[Data records]
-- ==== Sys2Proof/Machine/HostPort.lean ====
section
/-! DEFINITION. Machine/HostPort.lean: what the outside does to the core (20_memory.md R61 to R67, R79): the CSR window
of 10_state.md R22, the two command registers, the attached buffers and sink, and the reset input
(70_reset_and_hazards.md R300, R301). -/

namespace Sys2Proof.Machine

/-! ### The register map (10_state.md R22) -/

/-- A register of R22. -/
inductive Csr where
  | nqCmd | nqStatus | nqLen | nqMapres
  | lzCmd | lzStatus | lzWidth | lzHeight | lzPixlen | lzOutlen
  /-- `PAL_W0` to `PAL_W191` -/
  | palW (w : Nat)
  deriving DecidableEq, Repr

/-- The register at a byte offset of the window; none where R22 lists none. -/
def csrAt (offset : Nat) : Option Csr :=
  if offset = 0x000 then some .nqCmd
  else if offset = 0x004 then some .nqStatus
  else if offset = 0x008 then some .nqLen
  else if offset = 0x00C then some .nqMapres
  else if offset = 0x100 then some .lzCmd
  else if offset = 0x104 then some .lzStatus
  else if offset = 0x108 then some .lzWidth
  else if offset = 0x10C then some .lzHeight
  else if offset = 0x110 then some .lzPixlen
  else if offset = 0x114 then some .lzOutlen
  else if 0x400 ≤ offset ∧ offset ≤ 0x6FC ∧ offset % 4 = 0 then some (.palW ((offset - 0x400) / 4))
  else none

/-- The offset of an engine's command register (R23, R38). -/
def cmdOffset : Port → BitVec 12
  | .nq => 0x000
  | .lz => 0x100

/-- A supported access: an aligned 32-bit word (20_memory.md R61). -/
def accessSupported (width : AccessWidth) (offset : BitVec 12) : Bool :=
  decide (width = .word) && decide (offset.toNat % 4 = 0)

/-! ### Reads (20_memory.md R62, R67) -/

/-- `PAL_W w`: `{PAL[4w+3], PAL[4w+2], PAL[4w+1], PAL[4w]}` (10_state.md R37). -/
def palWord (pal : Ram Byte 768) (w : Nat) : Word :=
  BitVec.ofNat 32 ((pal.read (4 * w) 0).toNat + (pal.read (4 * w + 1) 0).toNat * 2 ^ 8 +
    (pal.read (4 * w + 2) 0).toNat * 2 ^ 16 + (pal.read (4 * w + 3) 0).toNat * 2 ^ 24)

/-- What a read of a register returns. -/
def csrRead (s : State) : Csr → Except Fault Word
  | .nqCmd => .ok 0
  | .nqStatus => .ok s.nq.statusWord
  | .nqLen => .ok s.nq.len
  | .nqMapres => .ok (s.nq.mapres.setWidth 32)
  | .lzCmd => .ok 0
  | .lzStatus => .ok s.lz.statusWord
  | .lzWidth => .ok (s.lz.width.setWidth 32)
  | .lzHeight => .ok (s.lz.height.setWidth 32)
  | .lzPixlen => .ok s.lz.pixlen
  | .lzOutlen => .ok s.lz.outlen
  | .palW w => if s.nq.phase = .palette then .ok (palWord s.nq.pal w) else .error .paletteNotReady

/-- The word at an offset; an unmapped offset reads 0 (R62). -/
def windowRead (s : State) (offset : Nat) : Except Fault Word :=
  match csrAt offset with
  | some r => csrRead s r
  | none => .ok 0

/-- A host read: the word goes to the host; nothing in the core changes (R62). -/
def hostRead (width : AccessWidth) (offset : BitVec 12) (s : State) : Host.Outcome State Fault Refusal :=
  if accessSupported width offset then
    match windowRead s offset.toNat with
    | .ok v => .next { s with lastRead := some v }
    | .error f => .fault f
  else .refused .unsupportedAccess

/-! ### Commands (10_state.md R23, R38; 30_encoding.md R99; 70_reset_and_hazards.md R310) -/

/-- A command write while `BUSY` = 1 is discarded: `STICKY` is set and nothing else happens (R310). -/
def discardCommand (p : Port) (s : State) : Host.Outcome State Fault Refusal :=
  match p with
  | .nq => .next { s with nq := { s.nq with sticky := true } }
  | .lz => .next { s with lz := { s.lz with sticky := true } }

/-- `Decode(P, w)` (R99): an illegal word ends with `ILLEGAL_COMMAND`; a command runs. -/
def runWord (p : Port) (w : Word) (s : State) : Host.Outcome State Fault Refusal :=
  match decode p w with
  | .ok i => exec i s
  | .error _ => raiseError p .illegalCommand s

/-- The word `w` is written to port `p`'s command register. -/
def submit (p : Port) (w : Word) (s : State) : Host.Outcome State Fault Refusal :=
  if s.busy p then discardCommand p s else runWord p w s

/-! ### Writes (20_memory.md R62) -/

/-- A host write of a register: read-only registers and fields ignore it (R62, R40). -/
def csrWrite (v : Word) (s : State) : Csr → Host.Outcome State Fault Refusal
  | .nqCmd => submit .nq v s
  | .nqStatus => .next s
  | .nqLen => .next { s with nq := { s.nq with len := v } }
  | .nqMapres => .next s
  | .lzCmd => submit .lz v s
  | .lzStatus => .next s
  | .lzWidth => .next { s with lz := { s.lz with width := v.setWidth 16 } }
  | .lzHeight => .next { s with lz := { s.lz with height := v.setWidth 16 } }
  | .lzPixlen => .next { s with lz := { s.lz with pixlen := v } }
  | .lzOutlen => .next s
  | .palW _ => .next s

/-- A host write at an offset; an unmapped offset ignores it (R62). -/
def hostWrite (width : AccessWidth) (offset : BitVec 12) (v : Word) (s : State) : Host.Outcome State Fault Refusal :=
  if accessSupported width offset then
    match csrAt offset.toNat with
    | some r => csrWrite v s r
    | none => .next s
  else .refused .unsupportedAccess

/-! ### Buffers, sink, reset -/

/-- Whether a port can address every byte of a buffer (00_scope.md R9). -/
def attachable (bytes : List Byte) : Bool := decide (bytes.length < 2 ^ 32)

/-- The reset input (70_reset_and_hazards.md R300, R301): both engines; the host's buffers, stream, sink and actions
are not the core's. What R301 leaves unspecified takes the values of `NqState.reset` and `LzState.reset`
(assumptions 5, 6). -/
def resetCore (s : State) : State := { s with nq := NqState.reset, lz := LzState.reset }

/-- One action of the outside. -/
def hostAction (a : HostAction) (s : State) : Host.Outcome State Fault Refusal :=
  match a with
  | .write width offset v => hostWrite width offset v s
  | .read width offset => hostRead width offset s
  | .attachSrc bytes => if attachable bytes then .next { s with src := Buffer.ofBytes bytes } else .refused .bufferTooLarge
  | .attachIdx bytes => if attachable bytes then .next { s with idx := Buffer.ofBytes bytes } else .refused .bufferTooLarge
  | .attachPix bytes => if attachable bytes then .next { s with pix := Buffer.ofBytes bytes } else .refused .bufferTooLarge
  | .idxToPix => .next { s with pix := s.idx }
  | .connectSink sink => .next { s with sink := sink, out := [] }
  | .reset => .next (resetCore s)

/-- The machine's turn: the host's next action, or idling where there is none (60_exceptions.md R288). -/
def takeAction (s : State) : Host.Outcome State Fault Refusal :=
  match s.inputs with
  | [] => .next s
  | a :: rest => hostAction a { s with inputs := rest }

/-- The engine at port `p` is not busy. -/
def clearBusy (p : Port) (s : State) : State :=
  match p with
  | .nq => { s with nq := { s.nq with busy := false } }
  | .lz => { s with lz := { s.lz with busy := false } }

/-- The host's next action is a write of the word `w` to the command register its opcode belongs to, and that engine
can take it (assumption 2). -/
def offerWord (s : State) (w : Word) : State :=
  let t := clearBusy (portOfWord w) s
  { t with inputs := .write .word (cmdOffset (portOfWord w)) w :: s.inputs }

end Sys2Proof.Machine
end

_TASK STATEMENT_
Using the entries above, give again exactly the lines from the line holding "pix := s.idx" through the line holding "t with inputs". Include both end lines and nothing else.

_OUTPUT OF THE TASK_
  | .idxToPix => .next { s with pix := s.idx }
  | .connectSink sink => .next { s with sink := sink, out := [] }
  | .reset => .next (resetCore s)

/-- The machine's turn: the host's next action, or idling where there is none (60_exceptions.md R288). -/
def takeAction (s : State) : Host.Outcome State Fault Refusal :=
  match s.inputs with
  | [] => .next s
  | a :: rest => hostAction a { s with inputs := rest }

/-- The engine at port `p` is not busy. -/
def clearBusy (p : Port) (s : State) : State :=
  match p with
  | .nq => { s with nq := { s.nq with busy := false } }
  | .lz => { s with lz := { s.lz with busy := false } }

/-- The host's next action is a write of the word `w` to the command register its opcode belongs to, and that engine
can take it (assumption 2). -/
def offerWord (s : State) (w : Word) : State :=
  let t := clearBusy (portOfWord w) s
  { t with inputs := .write .word (cmdOffset (portOfWord w)) w :: s.inputs }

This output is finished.